TASK PROMPT: Restate each record exactly as it was written.

DATA:

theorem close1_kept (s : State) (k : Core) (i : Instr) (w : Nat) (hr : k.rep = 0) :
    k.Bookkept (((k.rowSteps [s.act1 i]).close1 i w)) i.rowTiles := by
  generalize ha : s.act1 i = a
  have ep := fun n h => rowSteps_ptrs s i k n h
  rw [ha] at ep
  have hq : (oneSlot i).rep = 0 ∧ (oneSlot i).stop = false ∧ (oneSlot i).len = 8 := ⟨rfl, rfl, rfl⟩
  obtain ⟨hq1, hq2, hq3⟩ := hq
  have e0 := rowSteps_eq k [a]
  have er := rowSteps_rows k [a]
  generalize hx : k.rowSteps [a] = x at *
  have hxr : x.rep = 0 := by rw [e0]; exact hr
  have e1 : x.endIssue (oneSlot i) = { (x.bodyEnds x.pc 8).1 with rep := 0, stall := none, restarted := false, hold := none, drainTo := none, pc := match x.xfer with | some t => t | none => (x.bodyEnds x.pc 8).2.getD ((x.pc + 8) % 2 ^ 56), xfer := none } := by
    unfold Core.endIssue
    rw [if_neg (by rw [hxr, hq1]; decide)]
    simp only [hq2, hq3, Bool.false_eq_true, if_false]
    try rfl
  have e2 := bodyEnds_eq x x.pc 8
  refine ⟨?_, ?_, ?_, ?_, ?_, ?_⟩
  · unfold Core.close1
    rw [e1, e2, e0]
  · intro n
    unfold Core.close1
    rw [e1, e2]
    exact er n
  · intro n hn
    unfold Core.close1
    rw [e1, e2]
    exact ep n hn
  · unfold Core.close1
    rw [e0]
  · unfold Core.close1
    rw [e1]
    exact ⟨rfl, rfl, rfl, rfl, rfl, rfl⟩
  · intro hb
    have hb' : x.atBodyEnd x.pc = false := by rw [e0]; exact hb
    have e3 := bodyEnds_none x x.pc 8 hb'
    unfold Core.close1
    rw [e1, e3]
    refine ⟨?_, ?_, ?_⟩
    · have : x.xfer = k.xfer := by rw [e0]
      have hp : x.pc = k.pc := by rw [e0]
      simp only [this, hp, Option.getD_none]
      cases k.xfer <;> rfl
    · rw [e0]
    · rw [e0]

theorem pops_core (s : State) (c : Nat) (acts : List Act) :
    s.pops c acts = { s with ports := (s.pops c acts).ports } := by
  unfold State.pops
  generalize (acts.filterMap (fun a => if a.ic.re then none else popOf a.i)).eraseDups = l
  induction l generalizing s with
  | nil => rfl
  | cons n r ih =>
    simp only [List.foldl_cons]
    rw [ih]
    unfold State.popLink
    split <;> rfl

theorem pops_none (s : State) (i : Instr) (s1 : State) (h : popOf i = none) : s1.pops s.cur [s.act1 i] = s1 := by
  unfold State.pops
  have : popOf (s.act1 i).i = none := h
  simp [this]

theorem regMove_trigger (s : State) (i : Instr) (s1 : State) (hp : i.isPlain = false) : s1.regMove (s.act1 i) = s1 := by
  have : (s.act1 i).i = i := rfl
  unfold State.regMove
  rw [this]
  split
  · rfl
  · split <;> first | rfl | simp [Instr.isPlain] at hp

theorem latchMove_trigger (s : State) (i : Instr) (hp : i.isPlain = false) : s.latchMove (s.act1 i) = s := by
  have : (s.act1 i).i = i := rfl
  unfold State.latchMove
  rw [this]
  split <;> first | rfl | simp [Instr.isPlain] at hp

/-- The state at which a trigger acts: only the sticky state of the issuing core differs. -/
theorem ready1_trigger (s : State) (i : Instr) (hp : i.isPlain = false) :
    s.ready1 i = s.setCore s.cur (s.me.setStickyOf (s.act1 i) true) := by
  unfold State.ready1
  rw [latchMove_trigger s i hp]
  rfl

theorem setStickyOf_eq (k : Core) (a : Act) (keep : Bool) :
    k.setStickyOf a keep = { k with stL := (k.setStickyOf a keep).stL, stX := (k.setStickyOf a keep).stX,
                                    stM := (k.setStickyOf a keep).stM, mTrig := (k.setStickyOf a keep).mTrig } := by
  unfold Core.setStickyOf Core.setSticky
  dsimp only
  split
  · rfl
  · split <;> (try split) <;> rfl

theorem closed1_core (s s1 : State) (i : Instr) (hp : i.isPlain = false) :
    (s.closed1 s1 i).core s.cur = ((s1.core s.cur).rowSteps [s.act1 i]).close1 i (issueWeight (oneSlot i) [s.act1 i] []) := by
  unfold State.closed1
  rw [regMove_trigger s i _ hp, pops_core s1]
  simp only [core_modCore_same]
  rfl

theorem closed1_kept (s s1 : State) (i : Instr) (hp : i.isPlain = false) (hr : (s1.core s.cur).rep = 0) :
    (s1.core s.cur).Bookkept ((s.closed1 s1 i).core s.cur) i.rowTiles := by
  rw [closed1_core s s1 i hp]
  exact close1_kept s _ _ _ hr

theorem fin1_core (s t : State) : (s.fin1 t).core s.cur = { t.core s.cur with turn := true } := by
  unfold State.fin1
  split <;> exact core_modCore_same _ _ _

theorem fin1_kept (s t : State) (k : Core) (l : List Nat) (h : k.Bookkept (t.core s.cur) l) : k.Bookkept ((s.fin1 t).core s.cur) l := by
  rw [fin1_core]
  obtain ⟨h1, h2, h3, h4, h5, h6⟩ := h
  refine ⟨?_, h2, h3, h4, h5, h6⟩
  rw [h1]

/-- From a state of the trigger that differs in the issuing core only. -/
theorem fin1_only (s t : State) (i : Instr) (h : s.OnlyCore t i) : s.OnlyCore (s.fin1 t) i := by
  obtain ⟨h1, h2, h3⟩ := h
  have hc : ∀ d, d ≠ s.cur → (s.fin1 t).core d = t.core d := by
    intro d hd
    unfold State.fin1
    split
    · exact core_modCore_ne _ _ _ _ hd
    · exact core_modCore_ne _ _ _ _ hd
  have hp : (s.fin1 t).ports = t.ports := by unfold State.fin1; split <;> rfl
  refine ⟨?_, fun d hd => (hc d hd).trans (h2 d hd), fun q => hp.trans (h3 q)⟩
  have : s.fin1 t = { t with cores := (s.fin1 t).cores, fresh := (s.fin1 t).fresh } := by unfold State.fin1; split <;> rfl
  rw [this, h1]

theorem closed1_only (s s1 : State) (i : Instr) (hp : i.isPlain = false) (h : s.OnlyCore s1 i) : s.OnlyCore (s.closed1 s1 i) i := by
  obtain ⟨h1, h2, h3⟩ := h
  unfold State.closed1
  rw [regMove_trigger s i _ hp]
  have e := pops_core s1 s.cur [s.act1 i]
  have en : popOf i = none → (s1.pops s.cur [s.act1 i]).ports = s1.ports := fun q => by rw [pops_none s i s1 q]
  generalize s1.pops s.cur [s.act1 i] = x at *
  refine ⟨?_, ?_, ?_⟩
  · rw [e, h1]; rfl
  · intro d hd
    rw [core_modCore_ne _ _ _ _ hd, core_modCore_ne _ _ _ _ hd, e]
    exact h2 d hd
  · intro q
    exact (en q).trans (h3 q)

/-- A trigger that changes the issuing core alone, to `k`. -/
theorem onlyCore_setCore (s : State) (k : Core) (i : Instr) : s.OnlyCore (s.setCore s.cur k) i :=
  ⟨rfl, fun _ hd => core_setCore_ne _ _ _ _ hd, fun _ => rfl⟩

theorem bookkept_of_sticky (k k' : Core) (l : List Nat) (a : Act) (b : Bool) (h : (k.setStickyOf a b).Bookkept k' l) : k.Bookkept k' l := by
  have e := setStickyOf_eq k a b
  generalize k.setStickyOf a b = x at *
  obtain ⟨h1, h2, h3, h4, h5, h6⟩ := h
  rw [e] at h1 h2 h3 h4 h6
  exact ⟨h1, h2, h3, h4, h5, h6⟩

TASK OUTPUT:
theorem close1_kept (s : State) (k : Core) (i : Instr) (w : Nat) (hr : k.rep = 0) :
    k.Bookkept (((k.rowSteps [s.act1 i]).close1 i w)) i.rowTiles := by
  generalize ha : s.act1 i = a
  have ep := fun n h => rowSteps_ptrs s i k n h
  rw [ha] at ep
  have hq : (oneSlot i).rep = 0 ∧ (oneSlot i).stop = false ∧ (oneSlot i).len = 8 := ⟨rfl, rfl, rfl⟩
  obtain ⟨hq1, hq2, hq3⟩ := hq
  have e0 := rowSteps_eq k [a]
  have er := rowSteps_rows k [a]
  generalize hx : k.rowSteps [a] = x at *
  have hxr : x.rep = 0 := by rw [e0]; exact hr
  have e1 : x.endIssue (oneSlot i) = { (x.bodyEnds x.pc 8).1 with rep := 0, stall := none, restarted := false, hold := none, drainTo := none, pc := match x.xfer with | some t => t | none => (x.bodyEnds x.pc 8).2.getD ((x.pc + 8) % 2 ^ 56), xfer := none } := by
    unfold Core.endIssue
    rw [if_neg (by rw [hxr, hq1]; decide)]
    simp only [hq2, hq3, Bool.false_eq_true, if_false]
    try rfl
  have e2 := bodyEnds_eq x x.pc 8
  refine ⟨?_, ?_, ?_, ?_, ?_, ?_⟩
  · unfold Core.close1
    rw [e1, e2, e0]
  · intro n
    unfold Core.close1
    rw [e1, e2]
    exact er n
  · intro n hn
    unfold Core.close1
    rw [e1, e2]
    exact ep n hn
  · unfold Core.close1
    rw [e0]
  · unfold Core.close1
    rw [e1]
    exact ⟨rfl, rfl, rfl, rfl, rfl, rfl⟩
  · intro hb
    have hb' : x.atBodyEnd x.pc = false := by rw [e0]; exact hb
    have e3 := bodyEnds_none x x.pc 8 hb'
    unfold Core.close1
    rw [e1, e3]
    refine ⟨?_, ?_, ?_⟩
    · have : x.xfer = k.xfer := by rw [e0]
      have hp : x.pc = k.pc := by rw [e0]
      simp only [this, hp, Option.getD_none]
      cases k.xfer <;> rfl
    · rw [e0]
    · rw [e0]

theorem pops_core (s : State) (c : Nat) (acts : List Act) :
    s.pops c acts = { s with ports := (s.pops c acts).ports } := by
  unfold State.pops
  generalize (acts.filterMap (fun a => if a.ic.re then none else popOf a.i)).eraseDups = l
  induction l generalizing s with
  | nil => rfl
  | cons n r ih =>
    simp only [List.foldl_cons]
    rw [ih]
    unfold State.popLink
    split <;> rfl

theorem pops_none (s : State) (i : Instr) (s1 : State) (h : popOf i = none) : s1.pops s.cur [s.act1 i] = s1 := by
  unfold State.pops
  have : popOf (s.act1 i).i = none := h
  simp [this]

theorem regMove_trigger (s : State) (i : Instr) (s1 : State) (hp : i.isPlain = false) : s1.regMove (s.act1 i) = s1 := by
  have : (s.act1 i).i = i := rfl
  unfold State.regMove
  rw [this]
  split
  · rfl
  · split <;> first | rfl | simp [Instr.isPlain] at hp

theorem latchMove_trigger (s : State) (i : Instr) (hp : i.isPlain = false) : s.latchMove (s.act1 i) = s := by
  have : (s.act1 i).i = i := rfl
  unfold State.latchMove
  rw [this]
  split <;> first | rfl | simp [Instr.isPlain] at hp

/-- The state at which a trigger acts: only the sticky state of the issuing core differs. -/
theorem ready1_trigger (s : State) (i : Instr) (hp : i.isPlain = false) :
    s.ready1 i = s.setCore s.cur (s.me.setStickyOf (s.act1 i) true) := by
  unfold State.ready1
  rw [latchMove_trigger s i hp]
  rfl

theorem setStickyOf_eq (k : Core) (a : Act) (keep : Bool) :
    k.setStickyOf a keep = { k with stL := (k.setStickyOf a keep).stL, stX := (k.setStickyOf a keep).stX,
                                    stM := (k.setStickyOf a keep).stM, mTrig := (k.setStickyOf a keep).mTrig } := by
  unfold Core.setStickyOf Core.setSticky
  dsimp only
  split
  · rfl
  · split <;> (try split) <;> rfl

theorem closed1_core (s s1 : State) (i : Instr) (hp : i.isPlain = false) :
    (s.closed1 s1 i).core s.cur = ((s1.core s.cur).rowSteps [s.act1 i]).close1 i (issueWeight (oneSlot i) [s.act1 i] []) := by
  unfold State.closed1
  rw [regMove_trigger s i _ hp, pops_core s1]
  simp only [core_modCore_same]
  rfl

theorem closed1_kept (s s1 : State) (i : Instr) (hp : i.isPlain = false) (hr : (s1.core s.cur).rep = 0) :
    (s1.core s.cur).Bookkept ((s.closed1 s1 i).core s.cur) i.rowTiles := by
  rw [closed1_core s s1 i hp]
  exact close1_kept s _ _ _ hr

theorem fin1_core (s t : State) : (s.fin1 t).core s.cur = { t.core s.cur with turn := true } := by
  unfold State.fin1
  split <;> exact core_modCore_same _ _ _

theorem fin1_kept (s t : State) (k : Core) (l : List Nat) (h : k.Bookkept (t.core s.cur) l) : k.Bookkept ((s.fin1 t).core s.cur) l := by
  rw [fin1_core]
  obtain ⟨h1, h2, h3, h4, h5, h6⟩ := h
  refine ⟨?_, h2, h3, h4, h5, h6⟩
  rw [h1]

/-- From a state of the trigger that differs in the issuing core only. -/
theorem fin1_only (s t : State) (i : Instr) (h : s.OnlyCore t i) : s.OnlyCore (s.fin1 t) i := by
  obtain ⟨h1, h2, h3⟩ := h
  have hc : ∀ d, d ≠ s.cur → (s.fin1 t).core d = t.core d := by
    intro d hd
    unfold State.fin1
    split
    · exact core_modCore_ne _ _ _ _ hd
    · exact core_modCore_ne _ _ _ _ hd
  have hp : (s.fin1 t).ports = t.ports := by unfold State.fin1; split <;> rfl
  refine ⟨?_, fun d hd => (hc d hd).trans (h2 d hd), fun q => hp.trans (h3 q)⟩
  have : s.fin1 t = { t with cores := (s.fin1 t).cores, fresh := (s.fin1 t).fresh } := by unfold State.fin1; split <;> rfl
  rw [this, h1]

theorem closed1_only (s s1 : State) (i : Instr) (hp : i.isPlain = false) (h : s.OnlyCore s1 i) : s.OnlyCore (s.closed1 s1 i) i := by
  obtain ⟨h1, h2, h3⟩ := h
  unfold State.closed1
  rw [regMove_trigger s i _ hp]
  have e := pops_core s1 s.cur [s.act1 i]
  have en : popOf i = none → (s1.pops s.cur [s.act1 i]).ports = s1.ports := fun q => by rw [pops_none s i s1 q]
  generalize s1.pops s.cur [s.act1 i] = x at *
  refine ⟨?_, ?_, ?_⟩
  · rw [e, h1]; rfl
  · intro d hd
    rw [core_modCore_ne _ _ _ _ hd, core_modCore_ne _ _ _ _ hd, e]
    exact h2 d hd
  · intro q
    exact (en q).trans (h3 q)

/-- A trigger that changes the issuing core alone, to `k`. -/
theorem onlyCore_setCore (s : State) (k : Core) (i : Instr) : s.OnlyCore (s.setCore s.cur k) i :=
  ⟨rfl, fun _ hd => core_setCore_ne _ _ _ _ hd, fun _ => rfl⟩

theorem bookkept_of_sticky (k k' : Core) (l : List Nat) (a : Act) (b : Bool) (h : (k.setStickyOf a b).Bookkept k' l) : k.Bookkept k' l := by
  have e := setStickyOf_eq k a b
  generalize k.setStickyOf a b = x at *
  obtain ⟨h1, h2, h3, h4, h5, h6⟩ := h
  rw [e] at h1 h2 h3 h4 h6
  exact ⟨h1, h2, h3, h4, h5, h6⟩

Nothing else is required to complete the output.